Data shown —
/-- FEED.START: reads a descriptor, checks it and starts a transfer, whose tag goes to xd (R252). Its draws are the
context's next ones (R47). (DEDUCED: log entry 49). -/
def execFeedStart (c : CtxRef) (w : Word32) (s : State) : Result :=
  s.issue .feedStart c w (fun s => s.imageRead c ((s.ctxOf c).rx (wRs1 w)) 112 (fun bs s =>
    let x := s.ctxOf c
    let d := BitVec.ofNat 896 (leNat bs)
    let f := FeedDesc.parse d
    if (s.feedCheck (s.tenantOf c.key) c.die.toNat f.op f).isSome then s.trapOperand c w else
    match freeTag (fun t => match SMap.find x.feedTags t with | some y => !y.isComplete | none => false) with
    | none => s
    | some tag =>
      let n := f.drawCount f.op
      if n ≠ 0 && !x.vq.isEmpty then s else
      let new : Xfer := { op := f.op, desc := d, gen := x.gen }
      s.commit c (fun y => { y.wx (wRd w) (BitVec.ofNat 64 tag) with
        feedTags := SMap.set y.feedTags tag new
        gen := if n = 0 then y.gen else .val (lfsrAfter n y.gen.value) })))

/-- FEED.WAIT: waits for the transfer with tag x[rs1]; its status goes to xd, and 0 for a tag that is not outstanding
(R252). (DEDUCED: log entry 49). -/
def execFeedWait (c : CtxRef) (w : Word32) (s : State) : Result :=
  s.issue .feedWait c w (fun s =>
    let tag := ((s.ctxOf c).rx (wRs1 w)).toNat
    match SMap.find (s.ctxOf c).feedTags tag with
    | none => s.commit c (fun y => y.wx (wRd w) 0)
    | some x =>
      match x.phase with
      | .complete code _ =>
        s.commit c (fun y => { y.wx (wRd w) (BitVec.ofNat 64 code) with feedTags := SMap.del y.feedTags tag })
      | _ => s)

end Sys2Proof.Machine
end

Your assignment — Give again, exactly as written, the lines running from the first line of the data above through the line that contains "let new : Xfer".

Response to the exercise —
/-- FEED.START: reads a descriptor, checks it and starts a transfer, whose tag goes to xd (R252). Its draws are the
context's next ones (R47). (DEDUCED: log entry 49). -/
def execFeedStart (c : CtxRef) (w : Word32) (s : State) : Result :=
  s.issue .feedStart c w (fun s => s.imageRead c ((s.ctxOf c).rx (wRs1 w)) 112 (fun bs s =>
    let x := s.ctxOf c
    let d := BitVec.ofNat 896 (leNat bs)
    let f := FeedDesc.parse d
    if (s.feedCheck (s.tenantOf c.key) c.die.toNat f.op f).isSome then s.trapOperand c w else
    match freeTag (fun t => match SMap.find x.feedTags t with | some y => !y.isComplete | none => false) with
    | none => s
    | some tag =>
      let n := f.drawCount f.op
      if n ≠ 0 && !x.vq.isEmpty then s else
      let new : Xfer := { op := f.op, desc := d, gen := x.gen }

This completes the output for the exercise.